In [None]:
import pandas as pd
import numpy as np
import json
import requests
import plotly.express as px
import matplotlib.pyplot as plt
import datetime
import time
from bs4 import BeautifulSoup
from bs4 import BeautifulStoneSoup
from selenium import webdriver
from selenium.webdriver.chrome.service import Service
from selenium.webdriver.chrome.options import Options
import tempfile
import time
from bs4 import BeautifulSoup
import seaborn as sns

In [None]:
train=pd.read_csv('train.csv')
train.head()

In [None]:
test=pd.read_csv('test.csv')
test.head()

### Column Types

- **Numerical** - Age,Fare,PassengerId
- **Categorical** - Survived, Pclass, Sex, SibSp, Parch,Embarked
- **Mixed** - Name, Ticket, Cabin

### Univariate Analysis 

Univariate analysis focuses on analyzing each feature in the dataset independently.

- **Distribution analysis**: The distribution of each feature is examined to identify its shape, central tendency, and dispersion.

- **Identifying potential issues**: Univariate analysis helps in identifying potential problems with the data such as outliers, skewness, and missing values

#### The shape of a data distribution refers to its overall pattern or form as it is represented on a graph. Some common shapes of data distributions include:

- **Normal Distribution**: A symmetrical and bell-shaped distribution where the mean, median, and mode are equal and the majority of the data falls in the middle of the distribution with gradually decreasing frequencies towards the tails.

- **Skewed Distribution**: A distribution that is not symmetrical, with one tail being longer than the other.
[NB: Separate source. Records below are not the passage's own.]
-- ==== Sys2Proof/Certificates/Slice0/Obligations.lean ====
section
/-! DEFINITION. The statements for the provers, one `def Obligations.<Name> : Prop` each, by chapter of the spec. A docstring names the log entry where a clause rests on a choice of the model's. -/

open Sys2Proof Sys2Proof.Machine

/-! ### The block as a whole -/

/-- One step takes the command at the front of the queue and runs it on the rest; on an empty queue one millisecond passes
(the model's choice, log 1), which leaves a station in CONFIG or DORMANT as it is. A millisecond without a command (log
1). In SAVING the stall timer of the LEAVE alone counts (log 24). On an active station every clock that counts advances by
one millisecond: the run and silence clocks of a RUNNING position and the pause clock of a PAUSED one (R34), the fraction
of a gap that counts (R52) and the timers of a record, the departure timers of the peers (R97) and the membership unit's
and the stall timer, and of the bookings held as receiver the hold timer of a STANDING or ASSEMBLING entry (R146) and the
part gap of an open assembly (R151); then the expiries follow in their order (log 3). A gap second and a departure timer
that fall due do what their commands do, and one that does not fall due does nothing. -/
def Obligations.StepRunsFront : Prop :=
  ((∀ (c : Instr) (rest : List Instr) (s : State), s.pending = c :: rest → step s = exec c { s with pending := rest })
     ∧ (∀ s : State, s.pending = [] → step s = .next s.tick)
     ∧ ∀ s : State, s.pending = [] → s.mem.line = .config ∨ s.mem.line = .dormant → step s = .next s)
  ∧ (∀ s : State, s.pending = [] →
       (s.mem.line = .saving →
         (∀ n, s.lbi.stall = some n → n + 1 < 4 * s.conf.items.presence →
           step s = .next { s with lbi := { s.lbi with stall := some (n + 1) } })
         ∧ (s.lbi.stall = none → step s = .next s))
       ∧ (s.isActive = true →
         let a := s.advance
         step s = .next (addresses.foldl State.fireDeparture (positions.foldl State.fireBooking
           (handles.foldl State.fireRec (positions.foldl State.firePos a)))).fireLine
         ∧ (∀ (p : PosIx) (h : Handle) (r : Record), s.onPosition p h r → a.pos p = { s.pos p with
             runClock := (s.pos p).runClock + (if r.state = .running then 1 else 0)
             pauseClock := (s.pos p).pauseClock + (if r.state = .paused then 1 else 0)
             silenceClock := (s.pos p).silenceClock +
               (if r.state = .running ∧ (r.steps[r.current]?.any fun e => isDose e.kind) = true then 1 else 0) })
         ∧ (∀ p, (s.pos p).state ≠ .occupied → a.pos p = s.pos p)
         ∧ (∀ (h : Handle) (r : Record), s.rec? h = some r → a.rec? h = some { r with
             gapFrac := r.gapFrac + (if r.gapOpen = true ∧ (r.state = .ended ∨ r.state = .inbound ∨ r.state = .loaded
               ∨ r.state = .waiting ∨ r.state = .held) then 1 else 0)
             answerTimer := r.answerTimer.map (· + 1), handOffTimer := r.handOffTimer.map (· + 1),
             locateTimer := r.locateTimer.map (· + 1) })
         ∧ (∀ c, a.peer c = { s.peer c with timer := (s.peer c).timer.map (· + 1) })
         ∧ a.mem.presence = s.mem.presence.map (· + 1) ∧ a.mem.joinWait = s.mem.joinWait.map (· + 1)
         ∧ a.mem.partGap = s.mem.partGap.map (· + 1) ∧ a.mem.backoff = s.mem.backoff.map (· + 1)
         ∧ a.lbi = { s.lbi with stall := s.lbi.stall.map (· + 1) }
         ∧ a.bookings = s.bookings.map (fun b => { b with
             timer := b.timer + (if b.status = .standing ∨ b.isAssembling = true then 1 else 0)
             status := match b.status with
               | .assembling x => .assembling { x with gap := x.gap + 1 }
               | .offered => .offered
               | .standing => .standing
               | .closing image taken => .closing image taken })
         ∧ (∀ (h : Handle) (r : Record), s.rec? h = some r → r.answerTimer = none → r.handOffTimer = none →
           r.locateTimer = none → (r.gapFrac < 1000 → s.fireRec h = s)
             ∧ (1000 ≤ r.gapFrac → exec (.gapTimer h) s = .next (s.fireRec h)))
         ∧ ∀ c, ((s.peer c).timer = some (4 * s.conf.items.presence) → exec (.departureTimer c) s = .next (s.fireDeparture c))
           ∧ ((s.peer c).timer ≠ some (4 * s.conf.items.presence) → s.fireDeparture c = s)))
It can be either positively skewed (right-skewed) or negatively skewed (left-skewed).

- **Bimodal Distribution**: A distribution with two peaks or modes.
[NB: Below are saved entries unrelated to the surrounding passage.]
-- ==== Sys2Proof/Laws/Small.lean ====
section
/-! SUPPORT. Every operation keeps the event queue to 32 events (R186) and the receive error count to 16 (R83): `Small`, with one lemma per operation. -/

namespace Sys2Proof.Machine

/-- At most 32 events and 16 receive errors. -/
def State.Small (s : State) : Prop := s.port.events.length ≤ 32 ∧ s.lbi.rxErrors ≤ 16

@[simp] theorem small_mk (a b c d e f g h i j k l) : (State.mk a b c d e f g h i j k l).Small ↔
    e.events.length ≤ 32 ∧ g.rxErrors ≤ 16 := Iff.rfl

@[simp] theorem small_events (s : State) (hs : s.Small) : s.port.events.length ≤ 32 := hs.1

@[simp] theorem small_rxErrors (s : State) (hs : s.Small) : s.lbi.rxErrors ≤ 16 := hs.2

@[simp] theorem small_ite (c : Prop) [Decidable c] (x y : State) (hx : x.Small) (hy : y.Small) :
    (if c then x else y).Small := by
  split
  · exact hx
  · exact hy

@[simp] theorem small_foldl {α} (f : State → α → State) (hf : ∀ s a, s.Small → (f s a).Small) (l : List α) (s : State)
    (hs : s.Small) : (l.foldl f s).Small := by
  induction l generalizing s with
  | nil => exact hs
  | cons a l ih => exact ih _ (hf s a hs)


@[simp] theorem small_setSlot (h : Handle) (x : Slot) (s : State) (hs : s.Small) : (State.setSlot h x s).Small := by
  simp +contextual (maxDischargeDepth := 40) [State.setSlot, hs]

@[simp] theorem small_setRec (h : Handle) (r : Record) (s : State) (hs : s.Small) : (State.setRec h r s).Small := by
  simp +contextual (maxDischargeDepth := 40) [State.setRec, hs]

@[simp] theorem small_updRec (h : Handle) (f : Record → Record) (s : State) (hs : s.Small) :
    (State.updRec h f s).Small := by
  simp only [State.updRec]
  repeat' split
  all_goals simp +contextual (maxDischargeDepth := 40) [hs]

@[simp] theorem small_setWaits (h : Handle) (ws : List SlotWait) (s : State) (hs : s.Small) :
    (State.setWaits h ws s).Small := by
  simp +contextual (maxDischargeDepth := 40) [State.setWaits, hs]

@[simp] theorem small_freeSlot (h : Handle) (s : State) (hs : s.Small) : (State.freeSlot h s).Small := by
  simp +contextual (maxDischargeDepth := 40) [State.freeSlot, hs]

@[simp] theorem small_enqueue (h : Handle) (rush : Bool) (s : State) (hs : s.Small) :
    (State.enqueue h rush s).Small := by
  simp only [State.enqueue]
  repeat' split
  all_goals simp +contextual (maxDischargeDepth := 40) [hs]

@[simp] theorem small_unqueue (h : Handle) (s : State) (hs : s.Small) : (State.unqueue h s).Small := by
  simp +contextual (maxDischargeDepth := 40) [State.unqueue, hs]

@[simp] theorem small_updPos (p : PosIx) (f : Position → Position) (s : State) (hs : s.Small) :
    (State.updPos p f s).Small := by
  simp +contextual (maxDischargeDepth := 40) [State.updPos, hs]

@[simp] theorem small_vacate (p : PosIx) (st : PosState) (s : State) (hs : s.Small) :
    (State.vacate p st s).Small := by
  simp +contextual (maxDischargeDepth := 40) [State.vacate, hs]

@[simp] theorem small_vacateOpt (p : Option PosIx) (st : PosState) (s : State) (hs : s.Small) :
    (State.vacate? p st s).Small := by
  simp only [State.vacate?]
  repeat' split
  all_goals simp +contextual (maxDischargeDepth := 40) [hs]

@[simp] theorem small_alarm (f : Alarms → Alarms) (s : State) (hs : s.Small) : (State.alarm f s).Small := by
  simp +contextual (maxDischargeDepth := 40) [State.alarm, hs]

@[simp] theorem small_post (e : Event) (s : State) (hs : s.Small) : (State.post e s).Small := by
  simp only [State.post]
  split
  · exact hs
  · exact hs
  all_goals
    split
    · simp only [small_mk, List.length_append, List.length_singleton]
      exact ⟨by omega, hs.2⟩
    · exact small_alarm _ s hs

@[simp] theorem small_postLineState (c : Cause) (s : State) (hs : s.Small) : (State.postLineState c s).Small := by
  simp +contextual (maxDischargeDepth := 40) [State.postLineState, hs]

@[simp] theorem small_respond (st : Status) (data : BitVec 24) (s : State) (hs : s.Small) :
    (State.respond st data s).Small := by
  simp +contextual (maxDischargeDepth := 40) [State.respond, hs]

@[simp] theorem small_ok (d2 d1 d0 : Byte) (s : State) (hs : s.Small) : (State.ok d2 d1 d0 s).Small := by
  simp +contextual (maxDischargeDepth := 40) [State.ok, hs]

@[simp] theorem small_refuse (r : Reason) (d0 : Byte) (s : State) (hs : s.Small) : (State.refuse r d0 s).Small := by
  simp +contextual (maxDischargeDepth := 40) [State.refuse, hs]

@[simp] theorem small_badArgument (code : Byte) (s : State) (hs : s.Small) : (State.badArgument code s).Small := by
  simp +contextual (maxDischargeDepth := 40) [State.badArgument, hs]

@[simp] theorem small_deliver (s : State) (hs : s.Small) : (State.deliver s).Small := by
  simp +contextual (maxDischargeDepth := 40) [State.deliver, hs]

@[simp] theorem small_stage (bs : List Byte) (s : State) (hs : s.Small) : (State.stage bs s).Small := by
  simp +contextual (maxDischargeDepth := 40) [State.stage, hs]

@[simp] theorem small_queueFrame (o : Origin) (f : Frame) (s : State) (hs : s.Small) :
    (State.queueFrame o f s).Small := by
  simp only [State.queueFrame]
  repeat' split
  all_goals simp +contextual (maxDischargeDepth := 40) [hs]

@[simp] theorem small_setTx (l : List TxEntry) (s : State) (hs : s.Small) : (State.setTx l s).Small := by
  simp only [State.setTx]
  repeat' split
  all_goals simp +contextual (maxDischargeDepth := 40) [hs]

@[simp] theorem small_removeTx (o : Origin) (s : State) (hs : s.Small) : (State.removeTx o s).Small := by
  simp +contextual (maxDischargeDepth := 40) [State.removeTx, hs]

@[simp] theorem small_updTx (o : Origin) (f : TxEntry → TxEntry) (s : State) (hs : s.Small) :
    (State.updTx o f s).Small := by
  simp +contextual (maxDischargeDepth := 40) [State.updTx, hs]

@[simp] theorem small_withdrawTx (o : Origin) (s : State) (hs : s.Small) : (State.withdrawTx o s).Small := by
  simp only [State.withdrawTx]
  repeat' split
  all_goals simp +contextual (maxDischargeDepth := 40) [hs]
- **Uniform Distribution**: A distribution where all values have an equal chance of occurring.

The shape of the data distribution is important in identifying the presence of outliers, skewness, and the type of statistical tests and models that can be used for further analysis.
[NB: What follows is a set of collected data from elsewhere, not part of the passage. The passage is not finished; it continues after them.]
@[simp] theorem store_setRec (h : Handle) (r : Record) (s : State) :
    (s.setRec h r).store = { s.store with slots := s.store.slots.set h { s.slot h with state := .inUse r } } := rfl

@[simp] theorem seqr_setRec (h : Handle) (r : Record) (s : State) : (s.setRec h r).seqr = s.seqr := rfl

@[simp] theorem bookings_setRec (h : Handle) (r : Record) (s : State) : (s.setRec h r).bookings = s.bookings := rfl

@[simp] theorem line_setRec (h : Handle) (r : Record) (s : State) : (s.setRec h r).line = s.line := rfl

@[simp] theorem isJoined_setRec (h : Handle) (r : Record) (s : State) : (s.setRec h r).isJoined = s.isJoined := rfl

@[simp] theorem isActive_setRec (h : Handle) (r : Record) (s : State) : (s.setRec h r).isActive = s.isActive := rfl

@[simp] theorem isOnLine_setRec (h : Handle) (r : Record) (s : State) : (s.setRec h r).isOnLine = s.isOnLine := rfl

@[simp] theorem pos_setRec (h : Handle) (r : Record) (s : State) (q' : PosIx) :
    (s.setRec h r).pos q' = s.pos q' := rfl

@[simp] theorem livePositions_setRec (h : Handle) (r : Record) (s : State) :
    (s.setRec h r).livePositions = s.livePositions := rfl

@[simp] theorem txEntry_setRec (h : Handle) (r : Record) (s : State) (u : Origin) :
    (s.setRec h r).txEntry u = s.txEntry u := rfl

@[simp] theorem txHas_setRec (h : Handle) (r : Record) (s : State) (u : Origin) :
    (s.setRec h r).txHas u = s.txHas u := rfl

@[simp] theorem sending_setRec (h : Handle) (r : Record) (s : State) (u : Origin) :
    (s.setRec h r).sending u = s.sending u := rfl

@[simp] theorem peer_setRec (h : Handle) (r : Record) (s : State) (b' : Addr) :
    (s.setRec h r).peer b' = s.peer b' := rfl

@[simp] theorem txNext_setRec (h : Handle) (r : Record) (s : State) : (s.setRec h r).txNext = s.txNext := rfl

@[simp] theorem pending_setWaits (h : Handle) (ws : List SlotWait) (s : State) :
    (s.setWaits h ws).pending = s.pending := rfl

@[simp] theorem pins_setWaits (h : Handle) (ws : List SlotWait) (s : State) : (s.setWaits h ws).pins = s.pins := rfl

@[simp] theorem conf_setWaits (h : Handle) (ws : List SlotWait) (s : State) : (s.setWaits h ws).conf = s.conf := rfl

@[simp] theorem ret_setWaits (h : Handle) (ws : List SlotWait) (s : State) : (s.setWaits h ws).ret = s.ret := rfl

@[simp] theorem port_setWaits (h : Handle) (ws : List SlotWait) (s : State) : (s.setWaits h ws).port = s.port := rfl

@[simp] theorem staging_setWaits (h : Handle) (ws : List SlotWait) (s : State) :
    (s.setWaits h ws).staging = s.staging := rfl

@[simp] theorem lbi_setWaits (h : Handle) (ws : List SlotWait) (s : State) : (s.setWaits h ws).lbi = s.lbi := rfl

@[simp] theorem mem_setWaits (h : Handle) (ws : List SlotWait) (s : State) : (s.setWaits h ws).mem = s.mem := rfl

@[simp] theorem bud_setWaits (h : Handle) (ws : List SlotWait) (s : State) : (s.setWaits h ws).bud = s.bud := rfl

@[simp] theorem store_setWaits (h : Handle) (ws : List SlotWait) (s : State) :
    (s.setWaits h ws).store = { s.store with slots := s.store.slots.set h { s.slot h with waits := ws } } := rfl

@[simp] theorem seqr_setWaits (h : Handle) (ws : List SlotWait) (s : State) : (s.setWaits h ws).seqr = s.seqr := rfl

@[simp] theorem bookings_setWaits (h : Handle) (ws : List SlotWait) (s : State) :
    (s.setWaits h ws).bookings = s.bookings := rfl

@[simp] theorem line_setWaits (h : Handle) (ws : List SlotWait) (s : State) : (s.setWaits h ws).line = s.line := rfl

@[simp] theorem isJoined_setWaits (h : Handle) (ws : List SlotWait) (s : State) :
    (s.setWaits h ws).isJoined = s.isJoined := rfl

@[simp] theorem isActive_setWaits (h : Handle) (ws : List SlotWait) (s : State) :
    (s.setWaits h ws).isActive = s.isActive := rfl

@[simp] theorem isOnLine_setWaits (h : Handle) (ws : List SlotWait) (s : State) :
    (s.setWaits h ws).isOnLine = s.isOnLine := rfl

@[simp] theorem pos_setWaits (h : Handle) (ws : List SlotWait) (s : State) (q' : PosIx) :
    (s.setWaits h ws).pos q' = s.pos q' := rfl

@[simp] theorem livePositions_setWaits (h : Handle) (ws : List SlotWait) (s : State) :
    (s.setWaits h ws).livePositions = s.livePositions := rfl

@[simp] theorem txEntry_setWaits (h : Handle) (ws : List SlotWait) (s : State) (u : Origin) :
    (s.setWaits h ws).txEntry u = s.txEntry u := rfl

@[simp] theorem txHas_setWaits (h : Handle) (ws : List SlotWait) (s : State) (u : Origin) :
    (s.setWaits h ws).txHas u = s.txHas u := rfl

@[simp] theorem sending_setWaits (h : Handle) (ws : List SlotWait) (s : State) (u : Origin) :
    (s.setWaits h ws).sending u = s.sending u := rfl

@[simp] theorem peer_setWaits (h : Handle) (ws : List SlotWait) (s : State) (b' : Addr) :
    (s.setWaits h ws).peer b' = s.peer b' := rfl

@[simp] theorem txNext_setWaits (h : Handle) (ws : List SlotWait) (s : State) :
    (s.setWaits h ws).txNext = s.txNext := rfl

@[simp] theorem pending_enqueue (h : Handle) (rush : Bool) (s : State) : (s.enqueue h rush).pending = s.pending := by
  cases rush <;> rfl

@[simp] theorem pins_enqueue (h : Handle) (rush : Bool) (s : State) : (s.enqueue h rush).pins = s.pins := by
  cases rush <;> rfl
#### **Dispersion** is a statistical term used to describe the spread or variability of a set of data. It measures how far the values in a data set are spread out from the central tendency (mean, median, or mode) of the data.

There are several measures of dispersion, including:

- **Range**: The difference between the largest and smallest values in a data set.

- **Variance**: The average of the squared deviations of each value from the mean of the data set.

- **Standard Deviation**: The square root of the variance. It provides a measure of the spread of the data that is in the same units as the original data.

- **Interquartile range (IQR)**: The range between the first quartile (25th percentile) and the third quartile (75th percentile) of the data.

Dispersion helps to describe the spread of the data, which can help to identify the presence of outliers and skewness in the data.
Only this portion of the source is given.